Thus they came to Berebury. Reassured by yet another glance in his rear-view mirror, Frank Mundill steered the car towards the centre of the town.
‘Frank, I don’t understand …’
‘You will. I’ve just got to park the car. It won’t be difficult. It’s early closing day.’
He made for the multi-storey car park. Entrance was by ticket from a machine. He took the ticket and the entrance barrier automatically rose to let them through. He placed the ticket on the dashboard and nosed the car up to the first level. There were plenty of parking spaces there but he did not stop. Nor at the second level. It being a quiet afternoon there were no cars at all above the third level. The fourth level was empty too.
‘Frank, where are we going? Why are we going right to the top? You must tell me.’
‘Upward and ever onward,’ he said, a smile playing on his lips now.
The car swept round the elliptical corner at the end of the building and up on to the highest level of all.
‘Frank …’
‘Soon be there,’ he said, accelerating. There were no other cars in sight now—just the bare ramps and parking places. He gave a swift tug at the steering-wheel and soon they were in the open air again on the very top of the car park. He pulled the car neatly into a parking bay and got out.
Elizabeth followed him.
‘This way,’ he said. ‘Do you know that on a clear day you can see Calleford?’
‘I don’t want to see Calleford,’ she said. ‘I want to know why the picture you said Peter wanted has been sold.’
‘You shall,’ he said softly. ‘You shall know everything soon. But first come this way.’
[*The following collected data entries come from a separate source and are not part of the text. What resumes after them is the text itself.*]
-- ==== Sys2Proof/Laws/TwoWireOps.lean ====
section
/-! SUPPORT. What the operations of the two-wire ports and the beacon keep and what they lead to. -/

set_option Elab.async false

namespace Sys2Proof.Machine
open Sys2Proof

theorem modTwp_at (s : State) (p : Fin 4) (f) : (s.modTwp p f).twp[p] = f s.twp[p] := modAt_same _ _ _

theorem twpDone_twp (s : State) (p : Fin 4) (r a) : (s.twpDone p r a).twp[p] = { s.twp[p] with xfer := none, result := r } := by
  unfold State.twpDone
  extract_lets +onlyGivenNames s1
  have e : s1.twp[p] = { s.twp[p] with xfer := none, result := r } := modTwp_at s p _
  refine Eq.trans (ite_keep (fun x => x.twp[p]) (s := s1) rfl (ite_keep (fun x => x.twp[p]) (s := s1) rfl rfl)) e

theorem twpDone_raises (s : State) (p : Fin 4) (r a) (h : r ≠ 1) (h' : r ≠ 5) : Raises s (s.twpDone p r a) (0xD0 + p.val) 0x01 a r := by
  unfold State.twpDone
  extract_lets +onlyGivenNames s1
  rw [if_neg h, if_neg h']
  exact Raises.one rfl

theorem arbLoss_twp (s : State) (p : Fin 4) : (s.arbLoss p).twp[p] = { s.twp[p] with arb := s.twp[p].arb.inc } := by
  unfold State.arbLoss
  extract_lets +onlyGivenNames c
  have e : ∀ x : State, ∀ a b, (x.satEv s.twp[p].arb c a b).twp = x.twp := fun x a b => by
    obtain ⟨l, h, _⟩ := satEv_chans x s.twp[p].arb c a b; rw [h]
  rw [e]
  exact modTwp_at s p _

theorem arbLoss_time (s : State) (p : Fin 4) : (s.arbLoss p).time = s.time ∧ ∃ l, (s.arbLoss p).chans.flight = s.chans.flight ++ l := by
  unfold State.arbLoss
  extract_lets +onlyGivenNames c
  obtain ⟨l, h, m, hm⟩ := satEv_chans (s.modTwp p (fun t => { t with arb := c })) s.twp[p].arb c (0xD0 + p.val) (0x20014 + 0x100 * p.val)
  rw [h]
  exact ⟨rfl, m, hm⟩

theorem hwFld_twp (s : State) (f v) : (s.hwFld f v).twp = s.twp := step_hwFld.frame .twp (by decide)

theorem hwFld_regs {s x : State} {f : Fld} {v : Nat} (h : x.regs = s.regs) (ht : x.time = s.time) : (x.hwFld f v).regs = (s.hwFld f v).regs := by
  unfold State.hwFld
  rw [h, ht]
  split
  · exact h
  · unfold State.setFld State.word
    dsimp only
    rw [h]

theorem putData_twp (s : State) (p bs) : (s.putData p bs).twp = s.twp := step_putData.frame .twp (by decide)

theorem mgt_open (s : State) (h : s.runs .mgt = true) (hx : s.sys.step ≠ 15) : (s.runs .mgt && s.exposed) = true := by
  simp [h, State.exposed, hx]

def aonTw (a : Aon) : Aon := { a with bcnCmd := 0, bcnStat := 0, bcnEv := [] }

theorem bcnEvent_aon (s : State) (c w) : ∃ e, (s.bcnEvent c w).aon = { s.aon with bcnEv := e } := by
  unfold State.bcnEvent
  split
  · exact ⟨s.aon.bcnEv, rfl⟩
  · exact ⟨_, rfl⟩

theorem bcnEvent_rest (s : State) (c w) : (s.bcnEvent c w).seq = s.seq ∧ (s.bcnEvent c w).sys = s.sys ∧ (s.bcnEvent c w).nvp = s.nvp ∧ (s.bcnEvent c w).evt = s.evt ∧
    ∃ l, (s.bcnEvent c w).chans.flight = s.chans.flight ++ l := by
  unfold State.bcnEvent
  split
  · exact ⟨rfl, rfl, rfl, rfl, _, rfl⟩
  · exact ⟨rfl, rfl, rfl, rfl, [], (List.append_nil _).symm⟩

theorem bcnTaken_aon (s : State) (w r c) : ∃ e, (s.bcnTaken w r c).aon = { s.aon with bcnCmd := w, bcnStat := r, bcnEv := e } := by
  unfold State.bcnTaken
  obtain ⟨e, h⟩ := bcnEvent_aon (s.modAon (fun a => { a with bcnCmd := w, bcnStat := r })) c w
  exact ⟨e, h⟩

theorem bcnTaken_rest (s : State) (w r c) : (s.bcnTaken w r c).seq = s.seq ∧ (s.bcnTaken w r c).sys = s.sys ∧ (s.bcnTaken w r c).nvp = s.nvp ∧ (s.bcnTaken w r c).evt = s.evt ∧
    ∃ l, (s.bcnTaken w r c).chans.flight = s.chans.flight ++ l := bcnEvent_rest _ c w

theorem bcnDemote_view (s : State) (h1 : s.ballArbiter = false) (h2 : s.aon.demoted = false) :
    s.bcnDemote.aon = { s.aon with demoted := true, demoteReq := false, demCnt := s.aon.demCnt.inc, bcnLow := true, bcnLowAt := s.time } ∧
    s.bcnDemote.sys.role = if s.sys.role = .undecided then s.sys.role else .standby := by
  unfold State.bcnDemote
  rw [if_neg (by rw [h1, h2]; decide)]
  obtain ⟨a, b⟩ := demoteNow_aon { s with aon := { s.aon with bcnLow := true, bcnLowAt := s.time } }
  rw [a, b]
  dsimp only
  exact ⟨rfl, rfl⟩

theorem bcnDemote_nop (s : State) (h : s.ballArbiter = true ∨ s.aon.demoted = true) : s.bcnDemote = s := by
  unfold State.bcnDemote
  rw [if_pos (by rcases h with h | h <;> simp [h])]

theorem demoteOff_aon (s : State) : s.demoteOff.aon = { s.aon with demoted := false } := by
  have e : ∀ x : State, x.latchClaim.aon = x.aon := fun x => step_latchClaim.frame .aon (by decide)
  unfold State.demoteOff
  extract_lets +onlyGivenNames x0 s1
  split
  · refine Eq.trans (ite_keep (fun x => x.aon) (s := s1) ?_ (e s1)) rfl
    rw [e]; rfl
  · exact e s1

theorem seqDown (s : State) (h1 : s.seq.st ≠ 4) (h2 : s.seq.st ≠ 6) : (s.shelfShutdown 1).seq.st = 4 ∧ (s.shelfShutdown 1).seq.cause = 1 ∧
    (s.shelfShutdown 1).aon = s.aon ∧ (s.shelfShutdown 1).time = s.time ∧ Raises s (s.shelfShutdown 1) 0x90 0x03 1 0 := by
  unfold State.shelfShutdown
  rw [if_neg (by simp [h1, h2])]
  exact ⟨rfl, rfl, rfl, rfl, Raises.one rfl⟩

end Sys2Proof.Machine
end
He walked away from the edge of the car park to the very centre.
‘Follow me, Elizabeth. I designed this place, remember. I know what to show you.’
‘Faster,’ said Sloan between gritted teeth.
Crosby changed up through the gears with demonic speed. ‘Which way?’
‘Berebury,’ said Sloan. There was just the one hope that he was right about that.
The constable raced the car through the gates of Collerton House. With dressage and horses it was walk, trot, canter. With a souped-up police car it was a straightforward gallop from a standing start.
‘Humpty Dumpty sat on a wall,’ said Crosby. ‘Humpty Dumpty had a great fall.’
‘Let’s hope that we find the right wall,’ said Sloan tersely.
Crosby concentrated on keeping one very fast car on the road. He took Billing Bridge faster than it had ever been taken before, narrowly avoiding caroming off the upper reaches of one of its stanchions.
‘The car park in Berebury,’ said Sloan in a sort of incantation. ‘The multi-storey car park. It must be.’
‘What about it?’ asked Crosby, cutting round a milk-float. The milkman was used to imprecations from faster drivers but not to being overtaken at that speed.
‘It’s the right height,’ said Sloan.
‘So are a lot of things,’ said Crosby, crouching over the wheel as if he were a racing driver but in fact looking more like Jehu than any denizen of the race track.
‘Mundill designed it,’ said Sloan. ‘Two spirals round a central well. Come on, man, get a move on.’
Crosby put his foot down still further and the car ate up the miles into Berebury. They shot through the main street and swung round into the entrance of the car park. It did nothing for Sloan’s blood pressure that they had to pause at the entrance like any shopping housewife to collect a ticket and allow the automatic barrier to rise.
‘Hurry, man,’ urged Sloan. ‘Hurry!’
Crosby raced through the gears as fast as he could: the slope of the ramp needed plenty of power. The corner at the end, though, was tighter than any at Silverstone. He took it on two wheels.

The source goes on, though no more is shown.